The Labour-National consensus on family support means the election won’t change much for NZ’s poorest households
- Written by Susan St John, Honorary Associate Professor, Economic Policy Centre, Auckland Business School, University of Auckland
Casual observers could be forgiven for thinking the National Party’s recently released Working for Families tax policy had been cut and pasted from the Labour Party’s own policy. The similarities are certainly striking.
Both parties pledge to increase the “in-work tax credit” (IWTC) by NZ$25, to $97.50 a week from April next year. They also promise to raise the Working for Families (WFF) household income abatement threshold (above which payments start reducing at 27%) from $42,700 to $50,000 in 2026.
In this strange pre-election coalescence, there is no longer even a pretence of delivering on Labour’s stalled Working for Families review that promised “fundamental” changes to the system.
The major WFF tax credit remains the Family Tax Credit. It costs $2.3 billion a year, and is worth $137 weekly for the first child, and $111.60 for each extra child. This payment goes to all low-income children, whether or not parents are on welfare benefits, and is the major income tool to address child poverty.
But nearly one fifth of the two main WFF tax credits are made up by the IWTC, costing $500 million annually. Only children in families with some paid work (and not on any benefit) are eligible. Thus around 200,000 of the poorest children are excluded, disproportionately affecting Māori, Pacific and disabled children.
Poverty and paid work
The current IWTC is a flat $72.50 a week for families with one to three children, with an extra $15 added for each additional child. Parents or caregivers (if eligible) receive both child-related tax credits in one weekly payment.
But the IWTC can quickly disappear if their employment status changes due to illness, redundancy or some other cause. Unless they struggle on without a welfare benefit and have “some” paid work, they can keep the IWTC for only two weeks.
The problem lies in the way the IWTC conflates two different things: an incentive to seek and find paid work, and a mechanism for reducing child poverty. By withholding a payment that reduces poverty – when a household loses paid work or is on a benefit – child poverty is perpetuated.
Until now, the IWTC has tended to be an issue within obscure tax debates. But with both major parties effectively proposing the same policy, the political origins of the IWTC and the worrying implications of the current consensus are out in the open.

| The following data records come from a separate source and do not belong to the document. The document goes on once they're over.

-- ==== Sys2Proof/Laws/Scan.lean ====
section
/-! SUPPORT. The decoder's scan, one equation per way it can go, and the delivery of several frames in closed form. -/

namespace Sys2Proof.Machine

/-! ### The scan, byte by byte -/

/-- Consuming bytes is dropping them. -/
theorem scanFrom_eq_drop (p : Params) (win : List Byte) (n : Nat) : scanFrom p win n = scan p (win.drop n) := by
  induction win generalizing n with
  | nil => simp [scan, scanFrom]
  | cons b rest ih =>
    cases n with
    | zero => rfl
    | succ n => simpa [scanFrom] using ih n

@[simp] theorem scan_nil (p : Params) : scan p [] = { window := [], frames := [], errs := 0 } := rfl

/-- A byte that is no marker is discarded (40_frame_codec.md R119). -/
theorem scan_garbage (p : Params) (b : Byte) (rest : List Byte) (h : b ≠ p.startMarker) :
    scan p (b :: rest) = scan p rest := by
  simp [scan, scanFrom, h]

/-- An incomplete candidate is held (40_frame_codec.md R114). -/
theorem scan_incomplete (p : Params) (rest : List Byte) (h : candidate p (p.startMarker :: rest) = .incomplete) :
    scan p (p.startMarker :: rest) = { window := p.startMarker :: rest, frames := [], errs := 0 } := by
  simp [scan, scanFrom, h]

/-- A rejected candidate loses its marker and is counted (40_frame_codec.md R117, R118). -/
theorem scan_rejected (p : Params) (rest : List Byte)
    (h : candidate p (p.startMarker :: rest) = .lengthMismatch ∨
      candidate p (p.startMarker :: rest) = .checksumMismatch) :
    scan p (p.startMarker :: rest) = { scan p rest with errs := (scan p rest).errs + 1 } := by
  rcases h with h | h <;> simp [scan, scanFrom, h]

/-- An accepted candidate is consumed whole (40_frame_codec.md R116). -/
theorem scan_accepted (p : Params) (rest : List Byte) (f : Frame)
    (h : candidate p (p.startMarker :: rest) = .accepted f) :
    scan p (p.startMarker :: rest) =
      { scan p (rest.drop (6 + f.payload.length)) with
        frames := f :: (scan p (rest.drop (6 + f.payload.length))).frames } := by
  rw [← scanFrom_eq_drop]
  simp [scan, scanFrom, h]

/-! ### The test of a candidate -/

theorem candidate_short (p : Params) (win : List Byte) (h : win.length < 6) : candidate p win = .incomplete := by
  unfold candidate
  split
  · simp only [List.length_cons] at h; omega
  · rfl

/-- A candidate with a whole header: its length, then its checksum (40_frame_codec.md R114). -/
theorem candidate_header (p : Params) (m id t0 t1 l0 l1 : Byte) (tail : List Byte) :
    candidate p (m :: id :: t0 :: t1 :: l0 :: l1 :: tail) =
      if p.maxRxPayload < field16 p.fieldOrder l0 l1 then .lengthMismatch
      else
        match tail.drop (field16 p.fieldOrder l0 l1).toNat with
        | [] => .incomplete
        | c :: _ =>
          if checksumOf p.checksum ([m, id, t0, t1, l0, l1] ++ tail.take (field16 p.fieldOrder l0 l1).toNat) = c then
            .accepted
              { id := id, type := field16 p.fieldOrder t0 t1, payload := tail.take (field16 p.fieldOrder l0 l1).toNat
                checksum := c }
          else .checksumMismatch := rfl

/-- Everything the test of a candidate can say. -/
theorem candidate_cases (p : Params) (win : List Byte) :
    (candidate p win = .incomplete ∧
        (win.length < 6 ∨
          (win.length < 7 + (field16 p.fieldOrder (win.getD 4 0) (win.getD 5 0)).toNat ∧
            (field16 p.fieldOrder (win.getD 4 0) (win.getD 5 0)).toNat ≤ p.maxRxPayload.toNat))) ∨
      candidate p win = .lengthMismatch ∨ candidate p win = .checksumMismatch ∨
      ∃ f, candidate p win = .accepted f ∧ 7 + f.payload.length ≤ win.length ∧
        f.payload.length ≤ p.maxRxPayload.toNat := by
  rcases Nat.lt_or_ge win.length 6 with h | h
  · exact .inl ⟨candidate_short p win h, .inl h⟩
  · match win, h with
    | m :: id :: t0 :: t1 :: l0 :: l1 :: tail, _ =>
      rw [candidate_header]
      split
      · exact .inr (.inl rfl)
      · rename_i hm
        have hm' : (field16 p.fieldOrder l0 l1).toNat ≤ p.maxRxPayload.toNat := Nat.not_lt.1 hm
        split
        · rename_i hd
          have := List.drop_eq_nil_iff.1 hd
          refine .inl ⟨rfl, .inr ⟨?_, hm'⟩⟩
          simp only [List.length_cons]
          show _ < 7 + (field16 p.fieldOrder l0 l1).toNat
          omega
        · rename_i c after hd
          split
          · refine .inr (.inr (.inr ⟨_, rfl, ?_, ?_⟩))
            · have := congrArg List.length hd
              simp only [List.length_drop, List.length_cons] at this
              simp only [List.length_take, List.length_cons]
              omega
            · simp only [List.length_take]; omega
          · exact .inr (.inr (.inl rfl))

/-- More bytes do not change the verdict on a candidate that has one (40_frame_codec.md R114). -/
theorem candidate_append (p : Params) (win more : List Byte) (h : candidate p win ≠ .incomplete) :
    candidate p (win ++ more) = candidate p win := by
  rcases Nat.lt_or_ge win.length 6 with h' | h'
  · exact absurd (candidate_short p win h') h
  · match win, h' with
    | m :: id :: t0 :: t1 :: l0 :: l1 :: tail, _ =>
      simp only [List.cons_append] at *
      rw [candidate_header] at h ⊢
      rw [candidate_header]
      split
      · rfl
      · rename_i hm
        rw [if_neg hm] at h
        have hlen : (field16 p.fieldOrder l0 l1).toNat < tail.length := by
          apply Classical.byContradiction
          intro hc
          rw [List.drop_eq_nil_of_le (by omega)] at h
          exact h rfl
        rw [List.drop_append_of_le_length (by omega), List.take_append_of_le_length (by omega)]
        have : List.drop (field16 p.fieldOrder l0 l1).toNat tail ≠ [] := by simpa using hlen
        obtain ⟨c, r, e⟩ := List.exists_cons_of_ne_nil this
        rw [e]; rfl

/-- A frame that a candidate is accepted as has a legal length and the recomputed checksum (40_frame_codec.md R116). -/
theorem candidate_accepted {p : Params} {rest : List Byte} {f : Frame}
    (h : candidate p (p.startMarker :: rest) = .accepted f) : frameOk p f := by
  rcases Nat.lt_or_ge (p.startMarker :: rest).length 6 with h' | h'
  · rw [candidate_short p _ h'] at h; cases h
  · match rest, h' with
    | id :: t0 :: t1 :: l0 :: l1 :: tail, _ =>
      rw [candidate_header] at h
      split at h
      · cases h
      · rename_i hm
        have hm' : (field16 p.fieldOrder l0 l1).toNat ≤ p.maxRxPayload.toNat := Nat.not_lt.1 hm
        split at h
        · cases h
        · rename_i c after hd
          split at h
          · rename_i hc
            cases h
            have hl : (tail.take (field16 p.fieldOrder l0 l1).toNat).length = (field16 p.fieldOrder l0 l1).toNat := by
              have := congrArg List.length hd
              simp only [List.length_drop, List.length_cons] at this
              rw [List.length_take]; omega
            refine ⟨by rw [hl]; exact hm', ?_⟩
            simp only [frameBody, hl, BitVec.ofNat_toNat, BitVec.setWidth_eq, put16_of_field16]
            exact hc.symm
          · cases h

/-- Every frame a scan finds has a legal length and the recomputed checksum. -/
theorem scan_frameOk (p : Params) (win : List Byte) : ∀ f ∈ (scan p win).frames, frameOk p f := by
  induction hn : win.length using Nat.strongRecOn generalizing win with
  | ind n ih =>
    cases win with
    | nil => simp
    | cons b rest =>
      simp only [List.length_cons] at hn
      by_cases hb : b = p.startMarker
      · subst hb
        rcases candidate_cases p (p.startMarker :: rest) with ⟨h, -⟩ | h | h | ⟨f, h, -, -⟩
        · simp [scan_incomplete p rest h]
        · rw [scan_rejected p rest (.inl h)]; exact ih rest.length (by omega) rest rfl
        · rw [scan_rejected p rest (.inr h)]; exact ih rest.length (by omega) rest rfl
        · rw [scan_accepted p rest f h]
          intro g hg
          rcases List.mem_cons.1 hg with rfl | hg
          · exact candidate_accepted h
          · exact ih _ (by rw [List.length_drop]; omega) _ rfl g hg
      · rw [scan_garbage p b _ hb]; exact ih rest.length (by omega) rest rfl

/-! ### Delivering frames -/

theorem sat16Add_zero (c : Half) : sat16Add c 0 = c := by
  have := c.isLt
  apply BitVec.eq_of_toNat_eq
  simp only [sat16Add, BitVec.toNat_ofNat, Nat.add_zero]
  omega

theorem sat16Add_add (c : Half) (m n : Nat) : sat16Add (sat16Add c m) n = sat16Add c (m + n) := by
  have := c.isLt
  apply BitVec.eq_of_toNat_eq
  simp only [sat16Add, BitVec.toNat_ofNat]
  omega

/-- Delivering several frames: the first ones as long as there is room, the others dropped and counted
(40_frame_codec.md R120, R122). -/
theorem deliver_foldl_eq (fs : List Frame) (s : State) :
    fs.foldl deliver s =
      { s with
        rxq := s.rxq ++ fs.take (s.params.rxqDepth.toNat - s.rxq.length)
        rxqDrops := sat16Add s.rxqDrops (fs.length - (s.params.rxqDepth.toNat - s.rxq.length))
        irq :=
          { s.irq with
            rxqDrop :=
              s.irq.rxqDrop || decide (s.params.rxqDepth.toNat - s.rxq.length < fs.length) } } := by
  induction fs generalizing s with
  | nil => simp [sat16Add_zero]
  | cons f fs ih =>
    rw [List.foldl_cons, ih, deliver]
    split
    · rename_i h
      obtain ⟨k, hk⟩ : ∃ k, s.params.rxqDepth.toNat - s.rxq.length = k + 1 := ⟨_, (Nat.succ_pred (by omega)).symm⟩
      have hk' : s.params.rxqDepth.toNat - (s.rxq.length + 1) = k := by omega
      simp only [List.length_append, List.length_cons, List.length_nil, Nat.zero_add, hk, hk', List.take_succ_cons,
        List.append_assoc, List.cons_append, List.nil_append, Nat.add_sub_add_right, Nat.add_lt_add_iff_right]
    · rename_i h
      have h0 : s.params.rxqDepth.toNat - s.rxq.length = 0 := by omega
      simp only [h0, List.take_zero, List.append_nil, Nat.sub_zero, sat16Add_add, List.length_cons, Bool.true_or,
        Nat.add_comm 1, Nat.zero_lt_succ, decide_true, Bool.or_true]

/-- A received byte in closed form (40_frame_codec.md R115). -/
theorem fcReceive_eq (b : Byte) (s : State) :
    fcReceive b s =
      (scan s.params (s.rxwin ++ [b])).frames.foldl deliver
        (countErrors (scan s.params (s.rxwin ++ [b])).errs { s with rxwin := (scan s.params (s.rxwin ++ [b])).window }) :=
  rfl

end Sys2Proof.Machine
end

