theorem teAckData_missing {k : Nat} (hlt : s.curIndex.toNat < s.totalBlocks.toNat)
    (hm : firstMissing s.image (blockStart (s.curIndex.toNat + 1)) (blockBytesOf s.imgLen (s.curIndex.toNat + 1)) k) :
    teAckData s = .fault (.uninitByte .image (blockStart (s.curIndex.toNat + 1) + k)) := by
  rw [← toNat_add_one_of_lt hlt] at hm ⊢
  rw [teAckData, if_pos (BitVec.lt_def.2 hlt)]
  exact transmitBlock_missing (k := s.curIndex + 1) hm

theorem teFailedAttempt_missing {k : Nat} (hr : 1 < s.retriesLeft.toNat) (hp : s.tePhase = .data)
    (hm : firstMissing s.image (blockStart s.curIndex.toNat) (blockBytesOf s.imgLen s.curIndex.toNat) k) :
    teFailedAttempt s = .fault (.uninitByte .image (blockStart s.curIndex.toNat + k)) := by
  have hne : s.retriesLeft - 1 ≠ 0 := by bv_omega
  simp only [teFailedAttempt, if_neg hne, hp]
  exact transmitBlock_missing (s := { s with retriesLeft := s.retriesLeft - 1, tePhase := .data }) hm

end

/-! ### The statements -/

/-- Settles O27, by what TE answers to 'C' and to every other byte. -/
theorem handshakeStartsSending : Obligations.HandshakeStartsSending := by
  intro s hl ho hs
  rw [exec_handshake hl ho hs]
  exact ⟨fun _ => teHandshake_block, teHandshake_eot,
    fun b hb => (exec_rxByte_te b hl ho).trans (teReceive_waiting_ignored hs hb)⟩

/-- Settles O28, by whether the acknowledged block is the last one. -/
theorem ackAdvancesToNextBlock : Obligations.AckAdvancesToNextBlock := by
  intro s hl ho hs hp
  rw [exec_ack_data hl ho hs hp]
  exact ⟨fun _ => teAckData_block_eq, teAckData_eot_eq⟩

/-- Settles O29: the ACK of EOT enters the terminal state COMPLETE. -/
theorem ackOfEotCompletes : Obligations.AckOfEotCompletes :=
  fun _ => exec_ack_eot

/-- Settles O30: the failed attempt that exhausts the budget, and the two that transmit again. -/
theorem failedAttemptRetransmitsOrAborts : Obligations.FailedAttemptRetransmitsOrAborts := by
  intro s i hi hport hs
  rw [exec_failingReply hi hport hs, ← setWidth_eq_low]
  exact ⟨fun hr => teFailedAttempt_exhausted hr hs, fun _ hr hp _ => teFailedAttempt_block hr hp, teFailedAttempt_eot⟩

/-- Settles O31, by the state that the timeout finds. -/
theorem handshakeTimeoutAborts : Obligations.HandshakeTimeoutAborts :=
  fun _ => ⟨execTimeout_waiting, fun h1 h2 => execTimeout_inactive ((inactive_iff _).2 ⟨h1, h2⟩)⟩

/-- Settles O32: none of the four states is a session. -/
theorem byteWithNoSessionDiscarded : Obligations.ByteWithNoSessionDiscarded := by
  intro s b hl ho hs
  rw [exec_rxByte_te b hl ho]
  refine teReceive_inactive b ?_
  rcases hs with hs | hs | hs | hs <;> rw [hs] <;> rfl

A brief history of tax credits
In 1996, the then-National government could not ignore the rapid increase in child poverty that followed its “mother of all budgets” in 1991, and increased weekly “family support” payments by $20 per child.
Of that increase, $15 comprised what became known as the Child Tax Credit. It was only available for children whose parents were “independent from the state”. The poorest children received only the remaining $5 from the increase, not nearly enough to match inflation.
Read more: NZ is finally making progress on child poverty – but a ‘no frills’ budget puts that at risk
The opposition Labour Party vowed to remove what it saw as discrimination. Finance spokesperson Michael Cullen spoke in parliament of National’s “simplistic tangle of bigotry and ignorance”:
Children are children are children, no matter who their parents are. To draw distinctions between what the state says should go to low-income families on the basis of the source of that income, rather than on the level of that income, is obscene.
But when Labour returned to power in 1999 it changed nothing for five years, until 2005 when it turned the old family support payment into the Family Tax Credit. Then in 2006, it transformed the Child Tax Credit of $15 per child into the IWTC.
Getty ImagesDebt and distress
The IWTC became a flat $60 per week for a family with one to three children, and $15 for each additional child. But to qualify, sole parents had to perform at least 20 hours of paid work each week, and a couple 30 hours.
In 2016, the National government left the Family Tax Credit unchanged and instead favoured those in paid work by raising the IWTC to $72.50 per week, where it sits today.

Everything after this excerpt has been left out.